The data:

***

/-- With an index only the causes are a nonzero `imm`, then `idx` out of range (R42, R45, R88). -/
theorem decodeFault_decodeIndex (c : BitVec 4 → Instr) :
    decodeFault (decodeIndex c top idx imm) =
      if imm ≠ 0 then some .reservedField
      else if top < idx.toNat then some .indexRange
      else none := by
  rw [decodeIndex, apply_ite decodeFault, apply_ite decodeFault]
  rfl

/-- With both operands `idx` out of range is the cause of Fault(3) (R42, R88). -/
theorem decodeFault_decodeIndexByte (c : BitVec 4 → Byte → Instr) :
    decodeFault (decodeIndexByte c top idx imm) =
      if top < idx.toNat then some .indexRange else none :=
  apply_ite ..

end DecodeFaults

/-- A search for the first row looks at one row, then at the rest. -/
theorem find?_cons_eq_ite {α : Type} (p : α → Bool) (a : α) (l : List α) :
    (a :: l).find? p = if p a then some a else l.find? p := by
  rw [List.find?_cons]
  cases p a <;> rfl

/-- The first of rows 1 to 3 whose cause holds is the fault of the decoder: at each opcode the rows
are the conditions of its command form. -/
theorem find?_decode_rows (w : CmdWord) (s : State) :
    ([1, 2, 3].find? fun c => faultApplies c w s) =
      (decodeFault (decode w)).map fun c => (faultBits c).toNat := by
  rw [decode, decodeFields]
  split
  case h_16 =>
    have hop : (opField w).toNat = 15 := by
      have := (opField w).isLt
      grind
    simp [faultApplies, hop, decodeFault, faultBits]
  all_goals
    simp [find?_cons_eq_ite, faultApplies, *, decodeFault_decodeBare, decodeFault_decodeByte,
      decodeFault_decodeIndex, decodeFault_decodeIndexByte, apply_ite (Option.map _), faultBits,
      ← BitVec.toNat_inj]

/-- The first of rows 4 to 7 whose cause holds for the word of a command is the requirement the
command fails first. -/
theorem find?_requirement_rows {w : CmdWord} {i : Instr} (hop : opField w = i.opcode) (s : State) :
    ([4, 5, 6, 7].find? fun c => faultApplies c w s) =
      (requirementFault s i).map fun c => (faultBits c).toNat := by
  cases i <;>
    simp [find?_cons_eq_ite, faultApplies, hop, Instr.opcode, requirementFault,
      apply_ite (Option.map _), faultBits]

/-- The lowest code whose cause holds is the code of the fault the word raises: the decoder's
faults are the lower rows (R45, R89). -/
theorem lowestFault_eq (w : CmdWord) (s : State) :
    lowestFault w s = (wordFault w s).map fun c => (faultBits c).toNat := by
  have hrows : lowestFault w s = ([1, 2, 3].find? fun c => faultApplies c w s).or
      ([4, 5, 6, 7].find? fun c => faultApplies c w s) :=
    List.find?_append (xs := [1, 2, 3])
  rw [hrows, find?_decode_rows, wordFault]
  cases hd : decode w with
  | error c => rfl
  | ok i => exact find?_requirement_rows (wellFormed_and_opcode_of_decode hd).2 s

/-- Settles O28: the word reports `wordFault`, which is the lowest code of the table. -/
theorem lowestApplicableFaultIsReported : Obligations.LowestApplicableFaultIsReported := by
  intro s w he
  have hrep := accept_reports he w
  simp only [lowestFault_eq]
  refine ⟨fun c hc => ?_, fun hnone => ?_, fun hhv => ⟨rfl, rfl, ?_⟩, fun hbv => ?_⟩
  · obtain ⟨f, hf, rfl⟩ := Option.map_eq_some_iff.1 hc
    rw [hf] at hrep
    simpa [Reports] using hrep
  · rwa [Option.map_eq_none_iff.1 hnone] at hrep
  · rw [wordFault, show decode 0xB000 = .ok (.rdh 0) from rfl]
    simp [requirementFault, hhv, faultBits]
  · rw [wordFault, show decode 0xA000 = .ok .hdr from rfl]
    simp [requirementFault, hbv, faultBits]

end Sys2Proof.Machine

/-! ## The encoding

The word of every legal command decodes back to it and a word that decodes is the word of its
command (R41, R42); the legal words as the rows of the opcode map (R44); and how many words the
decoder gives each answer (R46). -/

namespace Sys2Proof.Machine

/-! ### Decoder and encoder -/

/-- Settles O23: each command form is spelled with its unused fields zero and, where it has an
index, with that in range. -/
theorem decodeOfEncode : Obligations.DecodeOfEncode := by
  intro i hi
  cases i with
  | nop | seed | ksb | save | rest | hdr => rfl
  | adv imm => exact decode_encode_adv imm
  | enc imm => exact decode_encode_enc imm
  | dec imm => exact decode_packWord 5 0 imm
  | ldr idx imm => exact decode_index_byte (op := 0x8) (fun _ _ => rfl) (of_decide_eq_true hi) imm
  | ldc idx imm => exact decode_encode_ldc (of_decide_eq_true hi) imm
  | rdh idx => exact decode_index (op := 0xB) (fun _ _ => rfl) (of_decide_eq_true hi)
  | rdk idx => exact decode_index (op := 0xC) (fun _ _ => rfl) (of_decide_eq_true hi)
  | wrk idx imm => exact decode_index_byte (op := 0xD) (fun _ _ => rfl) (of_decide_eq_true hi) imm
  | rds idx => exact decode_index (op := 0xE) (fun _ _ => rfl) (of_decide_eq_true hi)

/-- What a word spells has the operands of the word; a field the command does not use is zero
(R42). -/
theorem operands_of_decode {w : CmdWord} {i : Instr} (h : decode w = .ok i) :
    idxField w = i.idxField ∧ immField w = i.immField := by
  rw [decode, decodeFields] at h
  split at h
  case h_1 | h_2 | h_4 | h_7 | h_8 | h_11 =>
    obtain ⟨hzero, rfl⟩ := decodeBare_eq_ok.1 h
    exact hzero
  case h_3 | h_5 | h_6 =>
    obtain ⟨hidx, rfl⟩ := decodeByte_eq_ok.1 h
    exact ⟨hidx, rfl⟩
  case h_9 | h_10 | h_14 =>
    obtain ⟨-, rfl⟩ := decodeIndexByte_eq_ok.1 h
    exact ⟨rfl, rfl⟩
  case h_12 | h_13 | h_15 =>
    obtain ⟨himm, -, rfl⟩ := decodeIndex_eq_ok.1 h
    exact ⟨rfl, himm⟩
  case h_16 => cases h

/-- Settles O24: the three fields of the word are those of the command, and a word is given by its
fields. -/
theorem encodeOfDecode : Obligations.EncodeOfDecode := by
  intro w i h
  obtain ⟨hwf, hop⟩ := wellFormed_and_opcode_of_decode h
  obtain ⟨hidx, himm⟩ := operands_of_decode h
  refine ⟨hwf, ?_⟩
  rw [encode, ← hop, ← hidx, ← himm, packWord_fields]

/-- Settles O3: the decoder on one word of each command and on eight illegal words. -/
theorem sampleWordsDecode : Obligations.SampleWordsDecode := by
  unfold Obligations.SampleWordsDecode
  decide

/-! ### The opcode map -/

/-- A word is given by its three fields (R41). -/
theorem word_ext_iff {v w : CmdWord} :
    v = w ↔ opField v = opField w ∧ idxField v = idxField w ∧ immField v = immField w := by
  refine ⟨fun h => by simp [h], fun ⟨hop, hidx, himm⟩ => ?_⟩
  rw [← packWord_fields v, hop, hidx, himm, packWord_fields]

/-- A word matches a row exactly when each field, cut by that field of the mask, is that field of
the pattern (R44). -/
theorem matches_iff {w : CmdWord} {row : OpcodeRow} :
    w &&& row.mask = row.pattern ↔
      opField w &&& opField row.mask = opField row.pattern ∧
      idxField w &&& idxField row.mask = idxField row.pattern ∧
      immField w &&& immField row.mask = immField row.pattern := by
  rw [word_ext_iff]
  simp only [opField, idxField, immField, slice, BitVec.extractLsb'_and]

/-- A mask that keeps a whole 4-bit field. -/
theorem nibble_and_mask (x : BitVec 4) : x &&& 0xF = x := BitVec.and_allOnes

/-- A mask that keeps the whole byte field. -/
theorem byte_and_mask (x : Byte) : x &&& 0xFF = x := BitVec.and_allOnes

/-- The mask of every row keeps the opcode (R44). -/
theorem opField_mask {row : OpcodeRow} (h : row ∈ opcodeRows) : opField row.mask = 0xF := by
  revert row; decide

/-- No two rows have one opcode (R44). -/
theorem eq_of_opField_pattern_eq :
    ∀ a ∈ opcodeRows, ∀ b ∈ opcodeRows, opField a.pattern = opField b.pattern → a = b := by
  decide

/-- A word that matches a row has the opcode of the row (R44). -/
theorem opField_of_matches {w : CmdWord} {row : OpcodeRow} (hrow : row ∈ opcodeRows)
    (h : w &&& row.mask = row.pattern) : opField w = opField row.pattern := by
  obtain ⟨hop, -⟩ := matches_iff.1 h
  rwa [opField_mask hrow, nibble_and_mask] at hop

/-- A word is legal exactly when the decoder gives it no fault. -/
theorem exists_decode_iff {d : Except FaultCode Instr} :
    (∃ i, d = .ok i) ↔ decodeFault d = none := by
  cases d <;> simp [decodeFault]

section RowForms

variable (idx : BitVec 4) (imm : Byte) (top : Nat)

/-- The row of a command with no operand fixes both fields (R42, R44). -/
theorem bare_row_iff (i : Instr) :
    (idx &&& 0xF = 0 ∧ imm &&& 0xFF = 0) ∧ idx.toNat ≤ 0 ↔
      decodeFault (decodeBare i idx imm) = none := by
  rw [nibble_and_mask, byte_and_mask, decodeFault_decodeBare]
  simp +contextual

/-- The row of a command with a byte operand only fixes `idx` (R42, R44). -/
theorem byte_row_iff (c : Byte → Instr) :
    (idx &&& 0xF = 0 ∧ imm &&& 0 = 0) ∧ idx.toNat ≤ 0 ↔
      decodeFault (decodeByte c idx imm) = none := by
  rw [nibble_and_mask, decodeFault_decodeByte]
  simp +contextual

/-- The row of a command with an index only fixes `imm` (R42, R44). -/
theorem index_row_iff (c : BitVec 4 → Instr) :
    (idx &&& 0 = 0 ∧ imm &&& 0xFF = 0) ∧ idx.toNat ≤ top ↔
      decodeFault (decodeIndex c top idx imm) = none := by
  rw [byte_and_mask, decodeFault_decodeIndex]
  simp [ite_eq_iff]

/-- The row of a command with both operands fixes neither field (R42, R44). -/
theorem index_byte_row_iff (c : BitVec 4 → Byte → Instr) :
    (idx &&& 0 = 0 ∧ imm &&& 0 = 0) ∧ idx.toNat ≤ top ↔
      decodeFault (decodeIndexByte c top idx imm) = none := by
  rw [decodeFault_decodeIndexByte]
  simp

end RowForms

/-- At the opcode of a row the row asks for what the command form of that opcode asks for (R42,
R44). -/
theorem matches_row_iff {row : OpcodeRow} (hrow : row ∈ opcodeRows) {w : CmdWord}
    (hop : opField w = opField row.pattern) :
    (w &&& row.mask = row.pattern ∧ (idxField w).toNat ≤ row.top) ↔
      decodeFault (decode w) = none := by
  rw [matches_iff, decode, hop, opField_mask hrow, nibble_and_mask, eq_self, true_and]
  simp only [opcodeRows, List.mem_cons, List.not_mem_nil, or_false] at hrow
  rcases hrow with rfl | rfl | rfl | rfl | rfl | rfl | rfl | rfl | rfl | rfl | rfl | rfl | rfl |
    rfl | rfl
  exacts [bare_row_iff .., bare_row_iff .., byte_row_iff .., bare_row_iff .., byte_row_iff ..,
    byte_row_iff .., bare_row_iff .., bare_row_iff .., index_byte_row_iff .., index_byte_row_iff ..,
    bare_row_iff .., index_row_iff .., index_row_iff .., index_byte_row_iff .., index_row_iff ..]

/-- Every opcode but the reserved one has a row (R44). -/
theorem exists_row_of_opcode_ne :
    ∀ op : BitVec 4, op ≠ 0xF → ∃ row ∈ opcodeRows, op = opField row.pattern := by
  decide

/-- No command has the reserved opcode (R44). -/
theorem opcode_ne_reserved (i : Instr) : i.opcode ≠ 0xF := by
  cases i <;> simp [Instr.opcode]

/-- Settles O25: the mask of every row keeps the opcode, so only the row of the word's opcode can
match, and there row and decoder agree. -/
theorem legalWordsMatchOpcodeTable : Obligations.LegalWordsMatchOpcodeTable := by
  refine ⟨fun w => ⟨fun ⟨i, hi⟩ => ?_, fun ⟨row, hrow, hmatch, htop⟩ => ?_⟩,
    fun w a ha b hb hwa hwb => ?_⟩
  · obtain ⟨row, hrow, hop⟩ := exists_row_of_opcode_ne (opField w) <| by
      rw [(wellFormed_and_opcode_of_decode hi).2]
      exact opcode_ne_reserved i
    exact ⟨row, hrow, (matches_row_iff hrow hop).2 (by rw [hi, decodeFault])⟩
  · exact exists_decode_iff.2
      ((matches_row_iff hrow (opField_of_matches hrow hmatch)).1 ⟨hmatch, htop⟩)
  · exact eq_of_opField_pattern_eq a ha b hb
      ((opField_of_matches ha hwa).symm.trans (opField_of_matches hb hwb))

/-! ### The counts of R46 -/

/-- The number of words of which `legal` have no decode fault and the others the three decode faults
in the order of R45, as far as `q` counts them. -/
def tally (q : Option FaultCode → Bool) (legal opcode field range : Nat) : Nat :=
  legal * (q none).toNat + opcode * (q (some .reservedOpcode)).toNat +
    field * (q (some .reservedField)).toNat + range * (q (some .indexRange)).toNat

section Counts

/-- Of the 256 values of the byte field one is zero. -/
theorem countP_imm (a b : Bool) :
    ((List.range 256).countP fun n => if BitVec.ofNat 8 n = 0 then a else b) =
      a.toNat + 255 * b.toNat := by
  revert a b; decide +kernel

/-- A count that does not look at the byte field. -/
theorem countP_imm_const (a : Bool) : ((List.range 256).countP fun _ => a) = 256 * a.toNat := by
  cases a <;> simp

/-- A sum of two values, by how often each occurs. -/
theorem sum_map_ite_eq (p : Nat → Bool) (x y : Nat) (l : List Nat) :
    (l.map fun n => if p n then x else y).sum = l.countP p * x + (l.countP (!p ·)) * y := by
  induction l with
  | nil => simp
  | cons a l ih => cases h : p a <;> simp [h, ih] <;> ring

/-- Of the 16 values of the index field `top + 1` are in range. -/
theorem sum_idx {top : Nat} (htop : top < 16) (x y : Nat) :
    ((List.range 16).map fun n => if top < (BitVec.ofNat 4 n).toNat then x else y).sum =
      (15 - top) * x + (top + 1) * y := by
  have hcount : ∀ top < 16,
      (List.range 16).countP (fun n => decide (top < (BitVec.ofNat 4 n).toNat)) = 15 - top ∧
        (List.range 16).countP (fun n => !decide (top < (BitVec.ofNat 4 n).toNat)) = top + 1 := by
    decide
  obtain ⟨habove, hin⟩ := hcount top htop
  rw [← habove, ← hin, ← sum_map_ite_eq]
  simp only [decide_eq_true_eq]

/-- An index field is above 0 exactly when it is not 0. -/
theorem zero_lt_toNat_iff (idx : BitVec 4) : 0 < idx.toNat ↔ ¬ idx = 0 := by
  rw [Nat.pos_iff_ne_zero, ne_eq, ← BitVec.toNat_inj]
  rfl

variable {q : Option FaultCode → Bool} {op top : Nat}

/-- The words of an opcode, counted index by index: `x` at each index above `top`, `y` at each
other. -/
theorem countWordsOf_eq {f : BitVec 4 → Byte → Except FaultCode Instr} (htop : top < 16) (x y : Nat)
    (hform : ∀ idx imm, decodeFields (BitVec.ofNat 4 op) idx imm = f idx imm)
    (hcount : ∀ idx : BitVec 4,
      ((List.range 256).countP fun imm => q (decodeFault (f idx (BitVec.ofNat 8 imm)))) =
        if top < idx.toNat then x else y) :
    countWordsOf (fun d => q (decodeFault d)) op = (15 - top) * x + (top + 1) * y := by
  simp only [countWordsOf, decode_packWord, hform, hcount, sum_idx htop]

/-- The words of an opcode with no operand: one is legal (R42, R46). -/
theorem countWordsOf_bare {i : Instr}
    (hform : ∀ idx imm, decodeFields (BitVec.ofNat 4 op) idx imm = decodeBare i idx imm) :
    countWordsOf (fun d => q (decodeFault d)) op = tally q 1 0 4095 0 := by
  rw [countWordsOf_eq (top := 0) (by decide) (256 * (q (some .reservedField)).toNat)
    ((q none).toNat + 255 * (q (some .reservedField)).toNat) hform, tally]
  · omega
  · intro idx
    simp only [decodeFault_decodeBare, zero_lt_toNat_iff]
    by_cases hidx : idx = 0
    · simp only [hidx, ne_eq, not_true, false_or, ite_not, apply_ite q, countP_imm, if_false]
    · simp only [hidx, ne_eq, not_false_iff, true_or, if_true, countP_imm_const]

***

Action item: After locating the line with "imm = f idx imm)" above, return that line and every later line through the one with "simp only [countWordsOf, decode_packWord, hform, hcount, sum_idx", word for word and with nothing else.

Problem solution:
    (hform : ∀ idx imm, decodeFields (BitVec.ofNat 4 op) idx imm = f idx imm)
    (hcount : ∀ idx : BitVec 4,
      ((List.range 256).countP fun imm => q (decodeFault (f idx (BitVec.ofNat 8 imm)))) =
        if top < idx.toNat then x else y) :
    countWordsOf (fun d => q (decodeFault d)) op = (15 - top) * x + (top + 1) * y := by
  simp only [countWordsOf, decode_packWord, hform, hcount, sum_idx htop]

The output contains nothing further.